For this listing, the lines between the one holding "(∃ (s : State) (m : Master) (val" and the one holding "2)]), .host, by", inclusive, must be set down exactly.

START Data extract

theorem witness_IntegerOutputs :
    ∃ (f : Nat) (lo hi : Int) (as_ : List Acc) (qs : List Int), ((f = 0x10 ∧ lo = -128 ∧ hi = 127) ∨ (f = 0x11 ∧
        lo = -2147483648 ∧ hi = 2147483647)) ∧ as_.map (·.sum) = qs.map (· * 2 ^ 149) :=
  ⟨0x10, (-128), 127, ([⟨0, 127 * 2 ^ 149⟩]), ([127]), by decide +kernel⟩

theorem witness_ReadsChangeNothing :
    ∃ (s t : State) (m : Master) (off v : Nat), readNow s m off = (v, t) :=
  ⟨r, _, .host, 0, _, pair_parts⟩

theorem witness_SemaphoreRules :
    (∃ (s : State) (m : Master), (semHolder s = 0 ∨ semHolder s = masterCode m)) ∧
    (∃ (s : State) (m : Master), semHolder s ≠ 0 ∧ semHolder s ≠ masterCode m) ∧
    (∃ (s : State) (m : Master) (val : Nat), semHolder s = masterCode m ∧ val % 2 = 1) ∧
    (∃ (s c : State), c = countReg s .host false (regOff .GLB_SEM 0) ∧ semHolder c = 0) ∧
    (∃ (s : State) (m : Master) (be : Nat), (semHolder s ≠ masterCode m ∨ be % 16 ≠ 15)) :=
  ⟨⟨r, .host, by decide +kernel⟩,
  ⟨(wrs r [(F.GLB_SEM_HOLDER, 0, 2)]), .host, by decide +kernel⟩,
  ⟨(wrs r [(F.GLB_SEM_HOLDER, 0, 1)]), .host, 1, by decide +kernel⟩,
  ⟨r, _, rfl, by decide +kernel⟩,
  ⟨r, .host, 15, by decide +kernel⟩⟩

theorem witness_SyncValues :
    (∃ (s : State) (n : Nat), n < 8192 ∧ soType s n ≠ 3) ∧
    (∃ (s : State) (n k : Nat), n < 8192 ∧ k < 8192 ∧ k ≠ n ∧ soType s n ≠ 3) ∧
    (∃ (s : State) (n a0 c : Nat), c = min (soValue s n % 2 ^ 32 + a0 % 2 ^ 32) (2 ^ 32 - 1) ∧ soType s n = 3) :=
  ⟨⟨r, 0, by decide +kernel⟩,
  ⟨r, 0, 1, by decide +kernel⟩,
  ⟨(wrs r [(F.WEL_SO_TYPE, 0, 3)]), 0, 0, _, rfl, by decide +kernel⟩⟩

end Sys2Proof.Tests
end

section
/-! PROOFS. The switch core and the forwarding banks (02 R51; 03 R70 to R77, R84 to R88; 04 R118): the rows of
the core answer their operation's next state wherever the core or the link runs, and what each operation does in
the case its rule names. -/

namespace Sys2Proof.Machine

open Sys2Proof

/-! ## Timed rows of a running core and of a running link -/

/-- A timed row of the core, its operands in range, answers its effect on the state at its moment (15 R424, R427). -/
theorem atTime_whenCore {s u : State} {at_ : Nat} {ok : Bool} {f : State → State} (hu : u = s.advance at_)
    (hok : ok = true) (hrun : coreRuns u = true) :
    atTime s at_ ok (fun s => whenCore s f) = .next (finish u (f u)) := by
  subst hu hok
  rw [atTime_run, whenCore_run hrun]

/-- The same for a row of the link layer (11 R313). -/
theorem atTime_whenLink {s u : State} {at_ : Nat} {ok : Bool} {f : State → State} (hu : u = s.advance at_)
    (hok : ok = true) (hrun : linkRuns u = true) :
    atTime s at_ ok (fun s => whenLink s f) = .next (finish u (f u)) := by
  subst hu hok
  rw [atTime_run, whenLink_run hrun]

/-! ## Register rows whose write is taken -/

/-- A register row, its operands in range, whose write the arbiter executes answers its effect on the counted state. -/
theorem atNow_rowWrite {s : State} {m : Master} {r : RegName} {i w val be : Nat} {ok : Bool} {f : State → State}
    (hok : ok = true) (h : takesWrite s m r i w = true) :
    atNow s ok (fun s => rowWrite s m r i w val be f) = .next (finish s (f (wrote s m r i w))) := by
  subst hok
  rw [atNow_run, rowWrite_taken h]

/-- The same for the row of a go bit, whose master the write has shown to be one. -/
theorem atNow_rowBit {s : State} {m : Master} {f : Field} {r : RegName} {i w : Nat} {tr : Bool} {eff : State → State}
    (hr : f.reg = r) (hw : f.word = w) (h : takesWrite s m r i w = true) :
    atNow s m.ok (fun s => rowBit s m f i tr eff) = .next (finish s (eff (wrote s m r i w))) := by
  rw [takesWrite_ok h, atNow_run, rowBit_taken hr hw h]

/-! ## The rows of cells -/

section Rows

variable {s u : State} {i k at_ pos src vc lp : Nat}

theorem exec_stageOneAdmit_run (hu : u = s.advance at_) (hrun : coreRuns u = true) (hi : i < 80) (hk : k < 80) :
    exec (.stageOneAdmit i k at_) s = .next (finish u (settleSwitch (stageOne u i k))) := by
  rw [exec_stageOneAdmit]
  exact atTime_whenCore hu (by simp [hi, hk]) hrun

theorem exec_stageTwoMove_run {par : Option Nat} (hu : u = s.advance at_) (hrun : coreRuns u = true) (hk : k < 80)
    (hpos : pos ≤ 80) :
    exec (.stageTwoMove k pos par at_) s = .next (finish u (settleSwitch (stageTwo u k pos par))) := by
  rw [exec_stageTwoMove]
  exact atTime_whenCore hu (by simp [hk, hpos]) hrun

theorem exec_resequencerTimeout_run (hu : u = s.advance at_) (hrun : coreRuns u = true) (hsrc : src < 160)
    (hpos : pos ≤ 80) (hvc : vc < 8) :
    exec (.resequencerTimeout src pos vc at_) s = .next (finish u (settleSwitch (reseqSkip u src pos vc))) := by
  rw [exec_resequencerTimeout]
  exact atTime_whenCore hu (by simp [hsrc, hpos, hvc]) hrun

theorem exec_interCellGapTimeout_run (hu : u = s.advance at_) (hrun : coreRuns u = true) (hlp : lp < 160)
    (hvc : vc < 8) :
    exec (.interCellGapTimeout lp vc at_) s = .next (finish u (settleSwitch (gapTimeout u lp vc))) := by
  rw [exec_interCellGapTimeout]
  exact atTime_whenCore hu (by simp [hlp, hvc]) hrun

END Data extract

** Solution to this exercise **
    (∃ (s : State) (m : Master) (val : Nat), semHolder s = masterCode m ∧ val % 2 = 1) ∧
    (∃ (s c : State), c = countReg s .host false (regOff .GLB_SEM 0) ∧ semHolder c = 0) ∧
    (∃ (s : State) (m : Master) (be : Nat), (semHolder s ≠ masterCode m ∨ be % 16 ≠ 15)) :=
  ⟨⟨r, .host, by decide +kernel⟩,
  ⟨(wrs r [(F.GLB_SEM_HOLDER, 0, 2)]), .host, by decide +kernel⟩,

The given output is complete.